• [What the exercise asks]: After the line containing "c.lw := by simp only [Core.setEntry]", write nothing more; before it, reproduce every line of the material below exactly, starting with the first.

━━━ Supplied data ━━━

@[simp] theorem Core.setEntry_g : (c.setEntry i e).g = c.g := by simp only [Core.setEntry]
@[simp] theorem Core.setEntry_frames : (c.setEntry i e).frames = c.frames := by simp only [Core.setEntry]
@[simp] theorem Core.setEntry_p : (c.setEntry i e).p = c.p := by simp only [Core.setEntry]
@[simp] theorem Core.setEntry_v : (c.setEntry i e).v = c.v := by simp only [Core.setEntry]
@[simp] theorem Core.setEntry_q : (c.setEntry i e).q = c.q := by simp only [Core.setEntry]
@[simp] theorem Core.setEntry_acc : (c.setEntry i e).acc = c.acc := by simp only [Core.setEntry]
@[simp] theorem Core.setEntry_bd : (c.setEntry i e).bd = c.bd := by simp only [Core.setEntry]
@[simp] theorem Core.setEntry_lw : (c.setEntry i e).lw = c.lw := by simp only [Core.setEntry]
@[simp] theorem Core.setEntry_mc : (c.setEntry i e).mc = c.mc := by simp only [Core.setEntry]
@[simp] theorem Core.setEntry_pc : (c.setEntry i e).pc = c.pc := by simp only [Core.setEntry]
@[simp] theorem Core.setEntry_latch : (c.setEntry i e).latch = c.latch := by simp only [Core.setEntry]
@[simp] theorem Core.setEntry_held : (c.setEntry i e).held = c.held := by simp only [Core.setEntry]
@[simp] theorem Core.setEntry_fcsr : (c.setEntry i e).fcsr = c.fcsr := by simp only [Core.setEntry]
@[simp] theorem Core.setEntry_srseed : (c.setEntry i e).srseed = c.srseed := by simp only [Core.setEntry]
@[simp] theorem Core.setEntry_tsk : (c.setEntry i e).tsk = c.tsk := by simp only [Core.setEntry]
@[simp] theorem Core.setEntry_tstamp : (c.setEntry i e).tstamp = c.tstamp := by simp only [Core.setEntry]
@[simp] theorem Core.setEntry_ssn : (c.setEntry i e).ssn = c.ssn := by simp only [Core.setEntry]
@[simp] theorem Core.setEntry_xt : (c.setEntry i e).xt = c.xt := by simp only [Core.setEntry]
@[simp] theorem Core.setEntry_xpc : (c.setEntry i e).xpc = c.xpc := by simp only [Core.setEntry]
@[simp] theorem Core.setEntry_syncm : (c.setEntry i e).syncm = c.syncm := by simp only [Core.setEntry]
@[simp] theorem Core.setEntry_vote : (c.setEntry i e).vote = c.vote := by simp only [Core.setEntry]
@[simp] theorem Core.setEntry_wptr : (c.setEntry i e).wptr = c.wptr := by simp only [Core.setEntry]
@[simp] theorem Core.setEntry_wsp : (c.setEntry i e).wsp = c.wsp := by simp only [Core.setEntry]
@[simp] theorem Core.setEntry_dsd : (c.setEntry i e).dsd = c.dsd := by simp only [Core.setEntry]
@[simp] theorem Core.setEntry_repc : (c.setEntry i e).repc = c.repc := by simp only [Core.setEntry]
@[simp] theorem Core.setEntry_curpol : (c.setEntry i e).curpol = c.curpol := by simp only [Core.setEntry]
@[simp] theorem Core.setEntry_gst : (c.setEntry i e).gst = c.gst := by simp only [Core.setEntry]
@[simp] theorem Core.setEntry_aw0 : (c.setEntry i e).aw0 = c.aw0 := by simp only [Core.setEntry]
@[simp] theorem Core.setEntry_aw1 : (c.setEntry i e).aw1 = c.aw1 := by simp only [Core.setEntry]
@[simp] theorem Core.setEntry_atp : (c.setEntry i e).atp = c.atp := by simp only [Core.setEntry]
@[simp] theorem Core.setEntry_gcfg : (c.setEntry i e).gcfg = c.gcfg := by simp only [Core.setEntry]
@[simp] theorem Core.setEntry_recm : (c.setEntry i e).recm = c.recm := by simp only [Core.setEntry]
@[simp] theorem Core.setEntry_logb : (c.setEntry i e).logb = c.logb := by simp only [Core.setEntry]
@[simp] theorem Core.setEntry_logl : (c.setEntry i e).logl = c.logl := by simp only [Core.setEntry]
@[simp] theorem Core.setEntry_logp : (c.setEntry i e).logp = c.logp := by simp only [Core.setEntry]
@[simp] theorem Core.setEntry_trapc : (c.setEntry i e).trapc = c.trapc := by simp only [Core.setEntry]
@[simp] theorem Core.setEntry_trappc : (c.setEntry i e).trappc = c.trappc := by simp only [Core.setEntry]
@[simp] theorem Core.setEntry_trapv : (c.setEntry i e).trapv = c.trapv := by simp only [Core.setEntry]
@[simp] theorem Core.setEntry_tvec : (c.setEntry i e).tvec = c.tvec := by simp only [Core.setEntry]
@[simp] theorem Core.setEntry_tnan : (c.setEntry i e).tnan = c.tnan := by simp only [Core.setEntry]
@[simp] theorem Core.setEntry_tof : (c.setEntry i e).tof = c.tof := by simp only [Core.setEntry]
@[simp] theorem Core.setEntry_repBuf : (c.setEntry i e).repBuf = c.repBuf := by simp only [Core.setEntry]
@[simp] theorem Core.setEntry_repSusp : (c.setEntry i e).repSusp = c.repSusp := by simp only [Core.setEntry]
@[simp] theorem Core.setEntry_dom : (c.setEntry i e).dom = c.dom := by simp only [Core.setEntry]
@[simp] theorem Core.setEntry_budget : (c.setEntry i e).budget = c.budget := by simp only [Core.setEntry]
@[simp] theorem Core.setEntry_vsaved : (c.setEntry i e).vsaved = c.vsaved := by simp only [Core.setEntry]
@[simp] theorem Core.setEntry_passes : (c.setEntry i e).passes = c.passes := by simp only [Core.setEntry]
@[simp] theorem Core.setEntry_yields : (c.setEntry i e).yields = c.yields := by simp only [Core.setEntry]
@[simp] theorem Core.setEntry_setup : (c.setEntry i e).setup = c.setup := by simp only [Core.setEntry]
@[simp] theorem Core.setEntry_again : (c.setEntry i e).again = c.again := by simp only [Core.setEntry]
@[simp] theorem Core.setEntry_older : (c.setEntry i e).older = c.older := by simp only [Core.setEntry]
@[simp] theorem Core.setEntry_qfail : (c.setEntry i e).qfail = c.qfail := by simp only [Core.setEntry]
@[simp] theorem Core.setEntry_act : (c.setEntry i e).act = c.act := by simp only [Core.setEntry]
@[simp] theorem Core.setEntry_visit : (c.setEntry i e).visit = c.visit := by simp only [Core.setEntry]
@[simp] theorem Core.setEntry_sleep : (c.setEntry i e).sleep = c.sleep := by simp only [Core.setEntry]
@[simp] theorem Core.setEntry_awaits : (c.setEntry i e).awaits = c.awaits := by simp only [Core.setEntry]
@[simp] theorem Core.setEntry_deferred : (c.setEntry i e).deferred = c.deferred := by simp only [Core.setEntry]
@[simp] theorem Core.setEntry_ordered : (c.setEntry i e).ordered = c.ordered := by simp only [Core.setEntry]
@[simp] theorem Core.setEntry_ports : (c.setEntry i e).ports = c.ports := by simp only [Core.setEntry]
@[simp] theorem Core.setEntry_tileq : (c.setEntry i e).tileq = c.tileq := by simp only [Core.setEntry]
@[simp] theorem Core.setEntry_reissue : (c.setEntry i e).reissue = c.reissue := by simp only [Core.setEntry]
@[simp] theorem Core.setEntry_join : (c.setEntry i e).join = c.join := by simp only [Core.setEntry]
@[simp] theorem Core.setEntry_rev : (c.setEntry i e).rev = c.rev := by simp only [Core.setEntry]
@[simp] theorem Core.setEntry_sels : (c.setEntry i e).sels = c.sels := by simp only [Core.setEntry]
@[simp] theorem Core.setEntry_syncv : (c.setEntry i e).syncv = c.syncv := by simp only [Core.setEntry]
@[simp] theorem Core.setEntry_pushes : (c.setEntry i e).pushes = c.pushes := by simp only [Core.setEntry]
@[simp] theorem Core.setEntry_cecnt : (c.setEntry i e).cecnt = c.cecnt := by simp only [Core.setEntry]
@[simp] theorem Core.setEntry_ctr : (c.setEntry i e).ctr = c.ctr := by simp only [Core.setEntry]
@[simp] theorem Core.setEntry_ctrSel : (c.setEntry i e).ctrSel = c.ctrSel := by simp only [Core.setEntry]
@[simp] theorem Core.setEntry_passHit : (c.setEntry i e).passHit = c.passHit := by simp only [Core.setEntry]
@[simp] theorem Core.setEntry_wctl : (c.setEntry i e).wctl = c.wctl := by simp only [Core.setEntry]
@[simp] theorem Core.setEntry_wbase : (c.setEntry i e).wbase = c.wbase := by simp only [Core.setEntry]
@[simp] theorem Core.setEntry_l1 : (c.setEntry i e).l1 = c.l1 := by simp only [Core.setEntry]
@[simp] theorem Core.setEntry_farReq : (c.setEntry i e).farReq = c.farReq := by simp only [Core.setEntry]
@[simp] theorem Core.setEntry_walked : (c.setEntry i e).walked = c.walked := by simp only [Core.setEntry]
@[simp] theorem Core.setEntry_member : (c.setEntry i e).member = c.member := by simp only [Core.setEntry]
@[simp] theorem Core.setEntry_gang : (c.setEntry i e).gang = c.gang := by simp only [Core.setEntry]
@[simp] theorem Core.setEntry_took : (c.setEntry i e).took = c.took := by simp only [Core.setEntry]
@[simp] theorem Core.setEntry_stream : (c.setEntry i e).stream = c.stream := by simp only [Core.setEntry]
@[simp] theorem Core.setEntry_ahead : (c.setEntry i e).ahead = c.ahead := by simp only [Core.setEntry]
@[simp] theorem Core.setEntry_begun : (c.setEntry i e).begun = c.begun := by simp only [Core.setEntry]
@[simp] theorem Core.setEntry_arrived : (c.setEntry i e).arrived = c.arrived := by simp only [Core.setEntry]
@[simp] theorem Core.setEntry_since : (c.setEntry i e).since = c.since := by simp only [Core.setEntry]
@[simp] theorem Core.setEntry_gated : (c.setEntry i e).gated = c.gated := by simp only [Core.setEntry]
@[simp] theorem Core.setEntry_freeing : (c.setEntry i e).freeing = c.freeing := by simp only [Core.setEntry]
@[simp] theorem Core.setEntry_unwindTo : (c.setEntry i e).unwindTo = c.unwindTo := by simp only [Core.setEntry]

end

section
variable (c : Core) (r : Nat) (x : W64)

━━━

• [Output of the exercise]:
@[simp] theorem Core.setEntry_g : (c.setEntry i e).g = c.g := by simp only [Core.setEntry]
@[simp] theorem Core.setEntry_frames : (c.setEntry i e).frames = c.frames := by simp only [Core.setEntry]
@[simp] theorem Core.setEntry_p : (c.setEntry i e).p = c.p := by simp only [Core.setEntry]
@[simp] theorem Core.setEntry_v : (c.setEntry i e).v = c.v := by simp only [Core.setEntry]
@[simp] theorem Core.setEntry_q : (c.setEntry i e).q = c.q := by simp only [Core.setEntry]
@[simp] theorem Core.setEntry_acc : (c.setEntry i e).acc = c.acc := by simp only [Core.setEntry]
@[simp] theorem Core.setEntry_bd : (c.setEntry i e).bd = c.bd := by simp only [Core.setEntry]
@[simp] theorem Core.setEntry_lw : (c.setEntry i e).lw = c.lw := by simp only [Core.setEntry]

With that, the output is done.